In this problem, we consider floating-point number formats, data representation formats to approximate real numbers on computers.

Scientific notation is a method to express a number, frequently used for
numbers too large or too small to be written tersely in usual decimal form.
In scientific notation, all numbers are written in the form
*m* × 10^{e}.
Here, *m* (called *significand*) is a number
greater than or equal to 1 and less than 10,
and *e* (called *exponent*) is an integer.
For example, a number 13.5 is equal to 1.35×10^{1},
so we can express it in scientific notation with significand 1.35 and exponent 1.

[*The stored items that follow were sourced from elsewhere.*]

/-! ### setPair -/

section
variable (a v : Nat)
@[simp] theorem State.setPair_regs : (s.setPair a v).regs = s.regs := rfl
@[simp] theorem State.setPair_sram : (s.setPair a v).sram = s.sram := rfl
@[simp] theorem State.setPair_flash : (s.setPair a v).flash = s.flash := rfl
@[simp] theorem State.setPair_host : (s.setPair a v).host = s.host := rfl
@[simp] theorem State.setPair_uptime : (s.setPair a v).uptime = s.uptime := rfl
@[simp] theorem State.setPair_tb : (s.setPair a v).tb = s.tb := rfl
@[simp] theorem State.setPair_div : (s.setPair a v).div = s.div := rfl
@[simp] theorem State.setPair_free : (s.setPair a v).free = s.free := rfl
@[simp] theorem State.setPair_fes : (s.setPair a v).fes = s.fes := rfl
@[simp] theorem State.setPair_cmps : (s.setPair a v).cmps = s.cmps := rfl
@[simp] theorem State.setPair_cmds : (s.setPair a v).cmds = s.cmds := rfl
@[simp] theorem State.setPair_intakes : (s.setPair a v).intakes = s.intakes := rfl
@[simp] theorem State.setPair_insts : (s.setPair a v).insts = s.insts := rfl
@[simp] theorem State.setPair_lastCls : (s.setPair a v).lastCls = s.lastCls := rfl
@[simp] theorem State.setPair_bbStage : (s.setPair a v).bbStage = s.bbStage := rfl
@[simp] theorem State.setPair_adcs : (s.setPair a v).adcs = s.adcs := rfl
@[simp] theorem State.setPair_engs : (s.setPair a v).engs = s.engs := rfl
@[simp] theorem State.setPair_ctxs : (s.setPair a v).ctxs = s.ctxs := rfl
@[simp] theorem State.setPair_flGroups : (s.setPair a v).flGroups = s.flGroups := rfl
@[simp] theorem State.setPair_tdcs : (s.setPair a v).tdcs = s.tdcs := rfl
@[simp] theorem State.setPair_jobs : (s.setPair a v).jobs = s.jobs := rfl
@[simp] theorem State.setPair_trigs : (s.setPair a v).trigs = s.trigs := rfl
@[simp] theorem State.setPair_rots : (s.setPair a v).rots = s.rots := rfl
@[simp] theorem State.setPair_tiles : (s.setPair a v).tiles = s.tiles := rfl
@[simp] theorem State.setPair_anchor : (s.setPair a v).anchor = s.anchor := rfl
@[simp] theorem State.setPair_calSet : (s.setPair a v).calSet = s.calSet := rfl
@[simp] theorem State.setPair_calAt : (s.setPair a v).calAt = s.calAt := rfl
@[simp] theorem State.setPair_calBack : (s.setPair a v).calBack = s.calBack := rfl
@[simp] theorem State.setPair_svcEntry : (s.setPair a v).svcEntry = s.svcEntry := rfl
@[simp] theorem State.setPair_svcExit : (s.setPair a v).svcExit = s.svcExit := rfl
@[simp] theorem State.setPair_armLine : (s.setPair a v).armLine = s.armLine := rfl
@[simp] theorem State.setPair_pulses : (s.setPair a v).pulses = s.pulses := rfl
@[simp] theorem State.setPair_syncArmed : (s.setPair a v).syncArmed = s.syncArmed := rfl
@[simp] theorem State.setPair_timing : (s.setPair a v).timing = s.timing := rfl
@[simp] theorem State.setPair_timingNew : (s.setPair a v).timingNew = s.timingNew := rfl
@[simp] theorem State.setPair_charges : (s.setPair a v).charges = s.charges := rfl
@[simp] theorem State.setPair_mics : (s.setPair a v).mics = s.mics := rfl
@[simp] theorem State.setPair_cs : (s.setPair a v).cs = s.cs := rfl
@[simp] theorem State.setPair_svnRaised : (s.setPair a v).svnRaised = s.svnRaised := rfl
@[simp] theorem State.setPair_stagedUnits : (s.setPair a v).stagedUnits = s.stagedUnits := rfl
@[simp] theorem State.setPair_stagedTiles : (s.setPair a v).stagedTiles = s.stagedTiles := rfl
@[simp] theorem State.setPair_stagedXfer : (s.setPair a v).stagedXfer = s.stagedXfer := rfl
@[simp] theorem State.setPair_commitPend : (s.setPair a v).commitPend = s.commitPend := rfl
@[simp] theorem State.setPair_commitCmds : (s.setPair a v).commitCmds = s.commitCmds := rfl
@[simp] theorem State.setPair_archNow : (s.setPair a v).archNow = s.archNow := rfl
@[simp] theorem State.setPair_archNext : (s.setPair a v).archNext = s.archNext := rfl
@[simp] theorem State.setPair_calDirty : (s.setPair a v).calDirty = s.calDirty := rfl
@[simp] theorem State.setPair_rotAt : (s.setPair a v).rotAt = s.rotAt := rfl
@[simp] theorem State.setPair_tests : (s.setPair a v).tests = s.tests := rfl
@[simp] theorem State.setPair_inReset : (s.setPair a v).inReset = s.inReset := rfl
@[simp] theorem State.setPair_off : (s.setPair a v).off = s.off := rfl
@[simp] theorem State.setPair_rails : (s.setPair a v).rails = s.rails := rfl
@[simp] theorem State.setPair_tapIr : (s.setPair a v).tapIr = s.tapIr := rfl
@[simp] theorem State.setPair_unlocked : (s.setPair a v).unlocked = s.unlocked := rfl
@[simp] theorem State.setPair_dwFailed : (s.setPair a v).dwFailed = s.dwFailed := rfl
@[simp] theorem State.setPair_spa : (s.setPair a v).spa = s.spa := rfl
@[simp] theorem State.setPair_spaMode : (s.setPair a v).spaMode = s.spaMode := rfl
@[simp] theorem State.setPair_round : (s.setPair a v).round = s.round := rfl
@[simp] theorem State.setPair_good : (s.setPair a v).good = s.good := rfl
@[simp] theorem State.setPair_newBroken : (s.setPair a v).newBroken = s.newBroken := rfl
@[simp] theorem State.setPair_spbOut : (s.setPair a v).spbOut = s.spbOut := rfl
@[simp] theorem State.setPair_diagOut : (s.setPair a v).diagOut = s.diagOut := rfl
@[simp] theorem State.setPair_ports : (s.setPair a v).ports = s.ports := rfl
@[simp] theorem State.setPair_own : (s.setPair a v).own = s.own := rfl
@[simp] theorem State.setPair_reads : (s.setPair a v).reads = s.reads := rfl
@[simp] theorem State.setPair_fetched : (s.setPair a v).fetched = s.fetched := rfl
@[simp] theorem State.setPair_arbLast : (s.setPair a v).arbLast = s.arbLast := rfl
@[simp] theorem State.setPair_arbLeft : (s.setPair a v).arbLeft = s.arbLeft := rfl
@[simp] theorem State.setPair_srcs : (s.setPair a v).srcs = s.srcs := rfl
@[simp] theorem State.setPair_vecs : (s.setPair a v).vecs = s.vecs := rfl
@[simp] theorem State.setPair_vecLast : (s.setPair a v).vecLast = s.vecLast := rfl
@[simp] theorem State.setPair_latched : (s.setPair a v).latched = s.latched := rfl
@[simp] theorem State.setPair_pending : (s.setPair a v).pending = s.pending := rfl
end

As binary number representation is convenient on computers,
let's consider *binary scientific notation* with base two, instead of ten.
In binary scientific notation, all numbers are written in the form
*m* × 2^{e}.
Since the base is two, *m* is limited to be less than 2.
For example, 13.5 is equal to 1.6875×2^{3},
so we can express it in binary scientific notation
with significand 1.6875 and exponent 3.
The significand 1.6875 is equal to 1 + 1/2 + 1/8 + 1/16,
which is 1.1011_{2} in binary notation.
Similarly, the exponent 3 can be expressed as 11_{2} in binary notation.

A floating-point number expresses a number in binary scientific notation in finite number of bits.
Although the accuracy of the significand and the range of the exponent are limited by the number of bits, we can express numbers in a wide range with reasonably high accuracy.

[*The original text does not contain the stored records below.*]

-- ==== Sys2Proof/Laws/Frame.lean ====
section
/-! SUPPORT. The frame of a meaning: what its own effect leaves alone, settling leaves alone too. -/

namespace Sys2Proof.Machine

/-- t is s but for w, before settling. -/
structure Exact (w : Touch) (s t : State) : Prop where
  regs : ∀ a, ¬ w.regs a → t.rd a = s.rd a
  sram : ∀ a, ¬ w.sram a → t.sramByte a = s.sramByte a
  flash : ∀ a, ¬ w.flash a → t.flashByte a = s.flashByte a
  host : ∀ a, ¬ w.host a → t.hostByte a = s.hostByte a
  fes : ∀ u, ¬ w.fes u → t.fe u = s.fe u
  adcs : ∀ u, ¬ w.adcs u → t.adc u = s.adc u
  engs : ∀ c, ¬ w.engs c → t.eng c = s.eng c
  ports : ∀ p, ¬ w.ports p → t.port p = s.port p
  con : ∀ v, (s.fe v).contact = none → (t.fe v).contact = none
  parts : w.parts t.parts = w.parts s.parts

theorem State.settled_parts (s : State) : s.settled.parts = s.parts := by
  have h1 := State.late_eq State.parts (fun _ _ _ => rfl) (fun _ _ => rfl) (fun _ _ _ _ => rfl) (fun _ _ _ => rfl) s.settleContacts.kickAll
  have h2 := State.kickAll_eq State.parts (fun _ _ _ _ _ => rfl) s.settleContacts
  have h3 := State.settleContacts_eq State.parts (fun _ _ _ _ _ => rfl) s
  exact h1.trans (h2.trans h3)

theorem State.settled_status (s : State) {i : Nat} (h : 3 ≤ i) : (s.settled.rd 0x10).getLsbD i = (s.rd 0x10).getLsbD i := by
  have e := s.settled_glb (f := ⟨0x10, i, i⟩) rfl h
  unfold State.getF at e
  have e2 := congrArg (fun n => n.testBit 0) e
  simp only [Fld.testBit_get] at e2
  simpa using e2

variable {w : Touch} {s t : State}

theorem Exact.settled (h : Exact w s t) : Frame w s t.settled where
  regs a ha hf := (t.settled_rd hf).trans (h.regs a ha)
  status h0 i hi := (t.settled_status hi).trans (by rw [h.regs _ h0])
  sram a ha := by unfold State.sramByte; rw [t.settled_sram]; exact h.sram a ha
  flash a ha := by unfold State.flashByte; rw [t.settled_flash]; exact h.flash a ha
  host a ha := by unfold State.hostByte; rw [t.settled_host]; exact h.host a ha
  fes u hu hc := by
    have e := h.fes u hu
    have hc' : (t.fe u).contact = none := by rw [e]; exact hc
    refine ⟨(State.settled_fe hc').trans e, fun o ho hr => ?_⟩
    refine (State.settled_feRd hc' (by omega) ?_).trans (h.regs _ hr)
    unfold kicks feB chB shB tileBase
    rw [decide_eq_false_iff_not]
    split <;> omega
  adcs u hu hr hc := by
    have e := h.adcs u hu
    exact (State.settled_adc (by unfold State.adcRests at hr ⊢; rw [e]; exact hr) fun v hv => h.con v (hc v hv)).trans e
  engs c hc hn := (State.settled_engStill (h.con c hn)).trans (by rw [h.engs c hc])
  ports p hp := (t.settled_port p).trans (by rw [h.ports p hp])
  parts := by rw [t.settled_parts]; exact h.parts

namespace Exact

theorem refl (w : Touch) (s : State) : Exact w s s :=
  ⟨fun _ _ => rfl, fun _ _ => rfl, fun _ _ => rfl, fun _ _ => rfl, fun _ _ => rfl, fun _ _ => rfl, fun _ _ => rfl, fun _ _ => rfl, fun _ h => h, rfl⟩

theorem wr (h : Exact w s t) {a : Nat} (x : Word) (ha : w.regs a) : Exact w s (t.wr a x) :=
  { h with regs := fun b hb => (t.rd_wr_ne (fun (e : a = b) => hb (e ▸ ha)) x).trans (h.regs b hb) }

theorem setF (h : Exact w s t) {b : Nat} {f : Fld} (v : Nat) (ha : w.regs (b + f.off)) : Exact w s (t.setF b f v) := h.wr _ ha

theorem setFs {b : Nat} {l : List (Fld × Nat)} (h : Exact w s t) (hl : ∀ e ∈ l, w.regs (b + e.1.off)) : Exact w s (t.setFs b l) := by
  unfold State.setFs
  induction l generalizing t with
  | nil => exact h
  | cons e l ih =>
    exact ih (h.setF e.2 (hl e List.mem_cons_self)) fun x hx => hl x (List.mem_cons_of_mem _ hx)

theorem modFe (h : Exact w s t) {u : Nat} (f : Fe → Fe) (hu : w.fes u) (hf : ∀ x, x.contact = none → (f x).contact = none) :
    Exact w s (t.modFe u f) :=
  { h with
    fes := fun v hv => (tabGet_tabSet_ne _ _ _ fun (e : u = v) => hv (e ▸ hu)).trans (h.fes v hv)
    con := fun v hv => by
      by_cases e : u = v
      · subst e; rw [State.fe_modFe_self]; exact hf _ (h.con u hv)
      · rw [State.fe_modFe, if_neg e]; exact h.con v hv }

theorem modAdc (h : Exact w s t) {u : Nat} (f : Adc → Adc) (hu : w.adcs u) : Exact w s (t.modAdc u f) :=
  { h with adcs := fun v hv => (tabGet_tabSet_ne _ _ _ fun (e : u = v) => hv (e ▸ hu)).trans (h.adcs v hv) }

theorem modEng (h : Exact w s t) {u : Nat} (f : Eng → Eng) (hu : w.engs u) : Exact w s (t.modEng u f) :=
  { h with engs := fun v hv => (tabGet_tabSet_ne _ _ _ fun (e : u = v) => hv (e ▸ hu)).trans (h.engs v hv) }

theorem modPort (h : Exact w s t) {u : Nat} (f : Port → Port) (hu : w.ports u) : Exact w s (t.modPort u f) :=
  { h with ports := fun v hv => (tabGet_tabSet_ne _ _ _ fun (e : u = v) => hv (e ▸ hu)).trans (h.ports v hv) }

theorem mapCmds (h : Exact w s t) (p : Cmd → Bool) (f : Cmd → Cmd) : Exact w s (t.mapCmds p f) := { h with }
theorem set_own (h : Exact w s t) {x : List (Option Nat × Tp)} : Exact w s { t with own := x } := { h with }
theorem modSrc (h : Exact w s t) (n : Nat) (f : Src → Src) : Exact w s (t.modSrc n f) := { h with }
theorem modVec (h : Exact w s t) (n : Nat) (f : Vecr → Vecr) : Exact w s (t.modVec n f) := { h with }
theorem set_charges (h : Exact w s t) {x : List (Nat × Nat)} : Exact w s { t with charges := x } := { h with }
theorem setCharge (h : Exact w s t) (c mw : Nat) (ha : w.regs (0x10 * (c / 128) + THM_TILE_GOV.CHARGED.off)) : Exact w s (t.setCharge c mw) := by
  unfold State.setCharge
  extract_lets b s'
  have g : Exact w s s' := h.setF _ ha
  clear_value s'
  exact g.set_charges

/-- A step that changes parts that w blanks. -/
theorem congr (h : Exact w s t) {z : State} (hp : w.parts z.parts = w.parts t.parts)
    (h1 : z.regs = t.regs) (h2 : z.sram = t.sram) (h3 : z.flash = t.flash) (h4 : z.host = t.host) (h5 : z.fes = t.fes) (h6 : z.adcs = t.adcs)
    (h7 : z.engs = t.engs) (h8 : z.ports = t.ports) : Exact w s z where
  regs a ha := (by unfold State.rd; rw [h1] : z.rd a = t.rd a).trans (h.regs a ha)
  sram a ha := (by unfold State.sramByte; rw [h2] : z.sramByte a = t.sramByte a).trans (h.sram a ha)
  flash a ha := (by unfold State.flashByte; rw [h3] : z.flashByte a = t.flashByte a).trans (h.flash a ha)
  host a ha := (by unfold State.hostByte; rw [h4] : z.hostByte a = t.hostByte a).trans (h.host a ha)
  fes u hu := (by unfold State.fe; rw [h5] : z.fe u = t.fe u).trans (h.fes u hu)
  adcs u hu := (by unfold State.adc; rw [h6] : z.adc u = t.adc u).trans (h.adcs u hu)
  engs u hu := (by unfold State.eng; rw [h7] : z.eng u = t.eng u).trans (h.engs u hu)
  ports u hu := (by unfold State.port; rw [h8] : z.port u = t.port u).trans (h.ports u hu)
  con v hv := (by unfold State.fe; rw [h5] : z.fe v = t.fe v) ▸ h.con v hv
  parts := hp.trans h.parts

end Exact

end Sys2Proof.Machine
end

In this problem, we consider a 64-bit floating-point number format,
simplified from one actually used widely,
in which only those numbers greater than or equal to 1 can be expressed.
Here, the first 12 bits are used for the exponent and the remaining 52 bits for the significand.
Let's denote the 64 bits of a floating-point number by
*b*_{64}...*b*_{1}.
With *e* an unsigned binary integer
(*b*_{64}...*b*_{53})_{2},
and with *m* a binary fraction represented by the remaining 52 bits
plus one (1.*b*_{52}...*b*_{1})_{2},
the floating-point number represents the number
*m* × 2^{e}.

We show below the bit string of the representation of 13.5 in the format described above.

In floating-point addition operations, the results have to be approximated by numbers representable in floating-point format.
Here, we assume that the approximation is by truncation.
When the sum of two floating-point numbers *a* and *b* is expressed in binary scientific notation as
*a* + *b* = *m* × 2^{e} (1 ≤ *m* < 2, 0 ≤ *e* < 2^{12}),
the result of addition operation on them will be a floating-point number with its first 12 bits representing *e* as an unsigned integer
and the remaining 52 bits representing the first 52 bits of the binary fraction of *m*.

A disadvantage of this approximation method is that the approximation error accumulates easily.
To verify this, let's make an experiment of adding a floating-point number many times, as in the pseudocode shown below.
Here, *s* and *a* are floating-point numbers, and the results of individual addition are approximated as described above.

*s* := *a*
for *n* times {
*s* := *s* + *a*
}

For a given floating-point number *a* and a number of repetitions *n*,
compute the bits of the floating-point number *s* when the above pseudocode finishes.

The input consists of at most 1000 datasets, each in the following format.

*n*

*b*_{52}...*b*_{1}

*n* is the number of repetitions. (1 ≤ *n* ≤ 10^{18})
For each *i*, *b*_{i} is either 0 or 1.
As for the floating-point number *a* in the pseudocode, the exponent is 0 and the significand is *b*_{52}...*b*_{1}.

The end of the input is indicated by a line containing a zero.